*** Opening of RECORDS SHOWN ***

-- ==== Sys2Proof/Machine/Ghm.lean ====
section
/-! DEFINITION. The Grid Harmonic Monitor (chapter 6): windows, disturbance, blocks, intervals, compliance records. -/

namespace Sys2Proof.Machine

/-! ## Access -/

/-- Updates the volatile state of the GHM. -/
def withGhm (f : GhmState → GhmState) (s : State) : State := { s with ghm := f s.ghm }

/-- Updates the counters of the GHM (R109). -/
def countGhm (f : GhmCounters → GhmCounters) (s : State) : State :=
  withGhm (fun g => { g with counters := f g.counters }) s

/-- Replaces the GHM items of CONFIG. -/
def withGhmConfig (f : GhmConfig → GhmConfig) (s : State) : State :=
  { s with cfg := { s.cfg with ghm := f s.cfg.ghm } }

/-- Updates the entry with a window number. -/
def withEntry (n : Nat) (f : WindowEntry → WindowEntry) (s : State) : State :=
  withGhm (fun g => { g with entries := g.entries.map fun e => if e.number = n then f e else e }) s

/-- The entry with a window number. -/
def findEntry (n : Nat) (s : State) : Option WindowEntry := s.ghm.entries.find? (·.number = n)

/-! ## Posts (R105) -/

/-- The grid contribution (R105). -/
def gridContribution (s : State) : Nat := if s.mon.currentGrade = 2 then s.cfg.ghm.gridCeiling else 100

/-- The contribution is recomputed, and posted when it differs from the value held (R105). -/
def postGrid (s : State) : State :=
  if s.ccu.contributions.grid = some (gridContribution s) then s else postContribution .grid (gridContribution s) s

/-- The alarm action of a change of the current grade (R104). -/
def currentAlarms (old new : Nat) (s : State) : State :=
  if old = new then s
  else
    let s1 := if old = 1 then clearAlarm .gridCurrentAlert .ghm s
      else if old = 2 then clearAlarm .gridCurrentAlarm .ghm s else s
    if new = 1 then raise .gridCurrentAlert .ghm s1
    else if new = 2 then raise .gridCurrentAlarm .ghm s1 else s1

/-! ## Blocks and intervals (R98, R99) -/

/-- A value present adds its square and one to a sum of squares. -/
def SquareSum.add (q : SquareSum) (v : Option Nat) : SquareSum :=
  match v with
  | none => q
  | some x => { sum := q.sum + x * x, count := q.count + 1 }

/-- The root of the mean square, none when the count is 0 (R98, R101). -/
def SquareSum.root (q : SquareSum) : Option Nat := if q.count = 0 then none else some (rootRatio q.sum q.count)

/-- The quantities of an ANALYSED window (R98). -/
def LastWindow.quantities (w : LastWindow) : Quantities (Option Nat) :=
  ⟨w.vRatio.map (vmap some), w.vThd.map some, w.iThd⟩

/-- A closing frequency joins the block (R98). -/
def GridBlock.addFreq (f : Nat) (b : GridBlock) : GridBlock :=
  { b with freqSum := b.freqSum + f, freqCount := b.freqCount + 1 }

/-- An ANALYSED window joins the block (R98). -/
def GridBlock.addWindow (w : LastWindow) (b : GridBlock) : GridBlock :=
  { b.addFreq w.freq with sums := b.sums.zip SquareSum.add w.quantities, analysed := b.analysed + 1 }

/-- A closing frequency joins the interval (R99). -/
def GridInterval.addFreq (f : Nat) (i : GridInterval) : GridInterval :=
  { i with freqSum := i.freqSum + f, freqCount := i.freqCount + 1 }

/-- A 3-second value joins the interval (R99). -/
def GridInterval.addValue (v : Quantities (Option Nat)) (i : GridInterval) : GridInterval :=
  { i with sums := i.sums.zip SquareSum.add v, values := i.values + 1 }

/-- An empty interval that starts at the calendar reading held (R99). -/
def freshInterval (s : State) : GridInterval :=
  { sums := Quantities.all {}
    unaligned := s.cal.isNone
    planned := plannedEndFrom s.cal
    begunOff := !s.cfg.ghm.enable }

/-- A new interval starts (R99). -/
def startInterval (s : State) : State := withGhm (fun g => { g with interval := freshInterval s }) s

/-- The last 3-second summary from a 3-second value (R98). -/
def summaryOf (v : Quantities (Option Nat)) (b : GridBlock) : GridSummary :=
  { vThd := v.thd, iThd := v.currentThd, freq := b.freqSum / b.freqCount }

/-- The open block completes (R98). -/
def completeBlock (s : State) : State :=
  let b := s.ghm.block
  if b.analysed = 0 then
    countGhm (fun c => { c with emptyBlock := inc16 c.emptyBlock }) (withGhm (fun g => { g with block := GridBlock.empty }) s)
  else
    let v := b.sums.map SquareSum.root
    withGhm (fun g =>
      { g with
        interval := g.interval.addValue v
        lastSummary := some (summaryOf v b)
        block := GridBlock.empty }) s

/-- A settlement counts as one slot of the open block, which completes at its 15th (R97, R98). -/
def addSlot (s : State) : State :=
  let s1 := withGhm (fun g => { g with block := { g.block with slots := g.block.slots + 1 } }) s
  if s1.ghm.block.slots = 15 then completeBlock s1 else s1

/-- One disturbed window: it counts in the interval and in the day record (R97, R99). -/
def addDisturbedWindow (s : State) : State :=
  reportDay DayRecord.addDisturbed
    (withGhm (fun g => { g with interval := { g.interval with disturbed := inc16 g.interval.disturbed } }) s)

/-! ## Settlement (R97) -/

/-- Whether an entry stays in the list: it is removed when it is both ENDED and settled (R89). -/
def WindowEntry.stays (e : WindowEntry) : Bool := !(e.ended && e.outcome.isSome)

/-- Removes the entries that are both ENDED and settled (R89). -/
def pruneEntries (s : State) : State := withGhm (fun g => { g with entries := g.entries.filter WindowEntry.stays }) s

*** Close of RECORDS SHOWN ***

▶ **HOW TO COMPLETE THIS TASK**: Please reproduce exactly the lines in the listing above from the one containing "if b.analysed = 0 then" through the one containing "def WindowEntry.stays (e", both included, and nothing more.

▶ **RESPONSE AREA**:
  if b.analysed = 0 then
    countGhm (fun c => { c with emptyBlock := inc16 c.emptyBlock }) (withGhm (fun g => { g with block := GridBlock.empty }) s)
  else
    let v := b.sums.map SquareSum.root
    withGhm (fun g =>
      { g with
        interval := g.interval.addValue v
        lastSummary := some (summaryOf v b)
        block := GridBlock.empty }) s

/-- A settlement counts as one slot of the open block, which completes at its 15th (R97, R98). -/
def addSlot (s : State) : State :=
  let s1 := withGhm (fun g => { g with block := { g.block with slots := g.block.slots + 1 } }) s
  if s1.ghm.block.slots = 15 then completeBlock s1 else s1

/-- One disturbed window: it counts in the interval and in the day record (R97, R99). -/
def addDisturbedWindow (s : State) : State :=
  reportDay DayRecord.addDisturbed
    (withGhm (fun g => { g with interval := { g.interval with disturbed := inc16 g.interval.disturbed } }) s)

/-! ## Settlement (R97) -/

/-- Whether an entry stays in the list: it is removed when it is both ENDED and settled (R89). -/
def WindowEntry.stays (e : WindowEntry) : Bool := !(e.ended && e.outcome.isSome)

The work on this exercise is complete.